С глубоким вздохом рассказчик посмотрел на графин, но графин был пуст.
– Вот теперь и доживаю век кое-как с Машкой, идолом! Ругаемся с ней как собаки, а живем!
– Зачем же ругаться-то? – заметил Пуховиков.
– Да когда во мне все нутро ругается?..
– А как она не стерпит да уйдет?
– Не уйдет! Ее, как собаку на цепи, рабенок держит…

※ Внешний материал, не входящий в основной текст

-- ==== Sys2Proof/Machine/PwrOps.lean ====
section
/-! DEFINITION. What every unit that asks for a state shares (ch. 4): beginning a transition, entering and leaving SENTRY,
start-up's steps. The rows of ch. 4 stand in Power.lean. -/

namespace Sys2Proof.Machine

/-! ## Transitions (R117, R118) -/

/-- A transition begins. -/
def transBegin (s : State) (target cause : Nat) (waits : List TransWait) : State :=
  let s := { s with pwr := { s.pwr with trans := some ⟨target, cause, waits, false, false⟩, held := none }, time := { s.time with transAt := s.time.hsck } }
  ((s.mark F.PWR_STATE_TRANS true).put F.PWR_STATE_TARGET target).mark F.PWR_STATE_HELD false

/-- What a transition in progress waits for has happened. -/
def transDone (s : State) (w : TransWait) : State :=
  match s.pwr.trans with
  | some t => { s with pwr := { s.pwr with trans := some { t with waits := t.waits.filter (fun v => decide (v ≠ w)) } } }
  | none => s

/-- A transition in progress waits for `w`. -/
def transWaits (s : State) (w : TransWait) : Bool :=
  match s.pwr.trans with | some t => t.waits.contains w | none => false

/-- H1's forwarding follows FWD_EN, SENTRY_FWD and the state: from RST# release on, OFF after start-up apart (R44). -/
def forwardFollow (s : State) : State :=
  s.mark F.CLK_STAT_FWD_ON (s.flag F.CLK_FWD_FWD_EN && (s.pwr.armed || s.pwr.start.isSome || decide (s.pstate ≠ OFF)) &&
    (decide (s.pstate ≠ SENTRY) || s.flag F.CLK_FWD_SENTRY_FWD))

/-- A hitless update in progress aborts (R363, R367). -/
def swapAbort (s : State) (err : Nat) : State :=
  if s.get F.FRW_SWAP_STATE = 1 ∨ s.get F.FRW_SWAP_STATE = 2 then
    let s := { s with frw := { s.frw with swapVer := 0, swapTasks := [] } }
    let s := { s with hsp := { s.hsp with checks := s.hsp.checks.filter (fun c => decide (c.origin ≠ Origin.swap)) } }
    (((s.put F.FRW_SWAP_STATE 4).put F.FRW_SWAP_ERR err).mark F.FRW_SWAP_DONE true).event 12
  else s

/-- A service action ends (R740). -/
def svcEnd (s : State) (err : Nat) : State :=
  let s := { s with nvm := { s.nvm with act := none, retire := none } }
  let s := { s with hsp := { s.hsp with checks := s.hsp.checks.filter (fun c => decide (c.origin ≠ Origin.retire)) } }
  (((s.mark F.SVC_ACT_BUSY false).mark F.SVC_ACT_DONE true).put F.SVC_ACT_ERR err).event 13

/-! ## SENTRY entry (R120) -/

/-- Step 1: the mitten closes, HWAKE and HPRE deassert (R235, R249, R309). -/
def sentryStep1 (s : State) : State :=
  let s := mittenClose s 4
  let s := (s.mark F.LSN_WAKE_ATT false).mark F.LSN_WAKE_QUAL false
  (standDown s).put F.LSN_WAKE_RPRE 0

/-- Step 2: the core domain stops and writes are deferred from here on (R140). -/
def sentryStep2 (s : State) : State :=
  let s := { s with pwr := { s.pwr with deferring := true } }
  let s := (calAbort (drlSentry s)).put F.MIC_CALSEL_SEL 0
  let s := swapAbort s 6
  let s := if (match s.nvm.act with | some a => a.1 == 2 && coreState s (a.2.1 % 4) != C_RETIRED | none => false) then svcEnd s 2 else s
  let s := adcSentry s
  let s := micStop (unloadEnd (hgSentry (standDownsSend (queuesDiscard s))))
  let s := { s with swa := { s.swa with run := false } }
  intWithdraw ((s.mark F.SWA_ST_RUN false).mark F.CLK_STAT_LOCK false)

/-- A transition to SENTRY: steps 1 and 2, and the zeroize of step 3 begins; that of step 4 follows its end. -/
def sentryEntry (s : State) (cause : Nat) : State :=
  let s := sentryStep2 (sentryStep1 s)
  transBegin ((zeroSwathStart s).mark F.PWR_STATE_REC false) SENTRY cause [.zeroSwath, .zeroShort]

/-- Step 5: SENTRY is in force: the core domain is gated, the sentry path records into a fresh short swath (R114, R120,
R299). -/
def sentryArrive (s : State) (cause : Nat) : State :=
  let s := enterState (forEach [0, 1, 2, 3, 5] coreGate s) SENTRY cause
  let s := micSentry (monSentry (coreMemLost s))
  let s := s.setPair A.SWA_SSCTR_LO 0
  let s := { s with swa := { s.swa with scur := none, stags := [], snext := none, smarks := [], sgap := false }, pwr := { s.pwr with deferring := true } }
  forwardFollow (if coreState s SENT = C_HALT then coreInit s SENT else s)

/-! ## SENTRY exit (R121, R128) -/

/-- A transition out of SENTRY begins: the core domain and the swath power up, VDDC returns to its operating point, the
swath is zeroized. -/
def exitStart (s : State) (target cause : Nat) : State :=
  let s := zeroSwath (monWake s s.fC)
  let s := { s with swa := { s.swa with zsw := true } }
  let s := s.put F.SWA_ST_ZBUSY (1 + 2 * b2n s.swa.zss)
  let due := s.flag F.PWR_STATE_PHB_DUE
  let s := transBegin s target cause ((if s.flag F.CLK_STAT_LOCK then [] else [.lock]) ++ (if due then [.phaseB] else []) ++ [.zeroSwath, .images, .adcCal])
  let s := { s with pwr := { s.pwr with trans := s.pwr.trans.map (fun t => { t with phb := due }) } }
  if due || !s.flag F.CLK_STAT_LOCK then s else selfStart s

/-! ## Requests (R117 to R119, R38) -/

/-- An accepted request for a state. In TRIPPED it only controls unload (R119); in class 1 it is held (R38). -/
def requestState (s : State) (target cause : Nat) : State :=
  if target = 0 ∨ s.pwr.trans.isSome then s
  else if s.pstate = TRIPPED then
    if target = RECORD then unloadBegin (s.mark F.PWR_STATE_REC true)
    else if target = WATCH then unloadEnd (s.mark F.PWR_STATE_REC false) else s
  else if target = s.pstate then s
  else if s.pstate = SENTRY then
    if s.clk.cls = 1 then
      ({ s with pwr := { s.pwr with held := some (target, cause) } }.mark F.PWR_STATE_HELD true).put F.PWR_STATE_TARGET target
    else exitStart s target cause
  else if target = SENTRY then sentryEntry s cause
  else transBegin s target cause []

/-! ## Start-up (R126, R133) -/

/-- The predecessors of a start-up step; what follows step 4 follows step 3 where class 1 drops it (R126). -/
def stepAfter (n : Nat) : List Nat :=
  if n = 1 then [] else if n = 2 then [1] else if n = 3 then [2] else if n = 4 then [3] else if n = 5 ∨ n = 7 ∨ n = 8 then [3, 4]
  else if n = 6 ∨ n = 9 ∨ n = 10 then [5] else [6, 7, 8, 9, 10]

/-- A step has ended or been dropped. -/
def stepOver (t : StartSt) (n : Nat) : Bool := t.done.contains n || t.drop.contains n

/-- A step of start-up is running: its predecessors have ended and it has neither ended nor been dropped. -/
def stepRuns (s : State) (n : Nat) : Bool :=
  match s.pwr.start with
  | some t => (stepAfter n).all (stepOver t) && !stepOver t n
  | none => false

/-- A step of start-up ends. -/
def stepEnd (s : State) (n : Nat) : State :=
  match s.pwr.start with
  | some t => { s with pwr := { s.pwr with start := some { t with done := t.done ++ [n] } } }
  | none => s

/-- Steps that this start-up does not run. -/
def stepDrop (s : State) (l : List Nat) : State :=
  match s.pwr.start with
  | some t => { s with pwr := { s.pwr with start := some { t with drop := t.drop ++ l } } }
  | none => s

/-- An unrepaired failure of row `r` of R133 is recorded; its targets are refused from now on. -/
def failRecord (s : State) (r : Nat) : State :=
  let s := ((s.mark F.PWR_BOOTST_FAIL true).put F.PWR_BOOTST_FAILCODE r).level 4 true
  { s with pwr := { s.pwr with failRow := r } }

/-- An unrepaired failure during start-up (R133), found as its step runs: the first one decides; steps not yet started are
dropped, step 7 apart. -/
def startFail (s : State) (r : Nat) : State :=
  match s.pwr.start with
  | some t =>
    if t.row ≠ 0 then s
    else
      let later := (upto 12).filter (fun n => decide (n ≠ 0) && decide (n ≠ 7) && !stepOver t n && !(stepAfter n).all (stepOver t))
      let s := failRecord s r
      { s with pwr := { s.pwr with start := some { t with row := r, drop := t.drop ++ later } } }
  | none => s

/-- Every start-up step that the first state waits for has ended or been dropped: on the path to SENTRY steps 6 and 7, after
a failure and on the path to WATCH every step but the commit (R126, R133). -/
def stepsOver (s : State) : Bool :=
  match s.pwr.start with
  | some t => (if t.row = 0 ∧ !t.watch then [6, 7] else [1, 2, 3, 4, 5, 6, 7, 8, 9, 10]).all (stepOver t)
  | none => false

/-- The first state entry (R132): FAULT# is released unless an unrepaired failure keeps it, and BOOT is recorded. -/
def firstEntry (s : State) : State :=
  let boot := Nat.min 65535 (tenMicros s s.time.hsck)
  let s := { s with pwr := { s.pwr with start := none } }
  let s := if (s.pwr.failRow = 0 ∨ 5 ≤ s.pwr.failRow) ∧ s.get F.SAF_LATCH_BITS = 0 then faultPin s false else s
  s.put F.PWR_BOOTT_BOOT boot

/-- WATCH or SERVICE begins a recording period with its queues and ports (R290, R512, R616). -/
def awakeArrive (s : State) : State := forwardFollow (hgWake (queuesStart (periodStart s)))

end Sys2Proof.Machine
end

Хозяин поднялся с кресла и нравоучительным тоном сказал нам:
– Эх, господа, господа!.. Человек-то ведь, мужик ли, баба ли, все одно, мало ли чего хочет, да не выходит по желанию-то!.. И ушла бы Машка, да рабенок! И прогнал бы я ее сам, да холодно мне будет! Я вон желал мою Надьку получить и получил, а что сталось? И она своего немца получила, тоже проку мало… А ведь по желанию!.. А вот в дураки попасть, этого я не желал, да и Надька в пьяницы не стремилась… А между прочим, извольте видеть, что оказалось!.. Эх, матушки вы мои! Человеку-то всего хочется, да не выходит! А я говорю: нужно утвердить закон, чтобы ни боже мой!.. Живи по форме, вот! И будет порядок… А нынче что? Вот теперича Машка непременно дверь приперла изнутри! Уж это будьте покойны!.. Ночуй, мол, пес, под забором… Н-ну, этого позволить я не могу!..
Хозяин взялся за графин, но еще раз убедившись, что он совершенно пуст, с сожалением проговорил:
– Аль пойти нацедить? Я ее разбужу! у меня тут припасено поленцо… Небось очнется!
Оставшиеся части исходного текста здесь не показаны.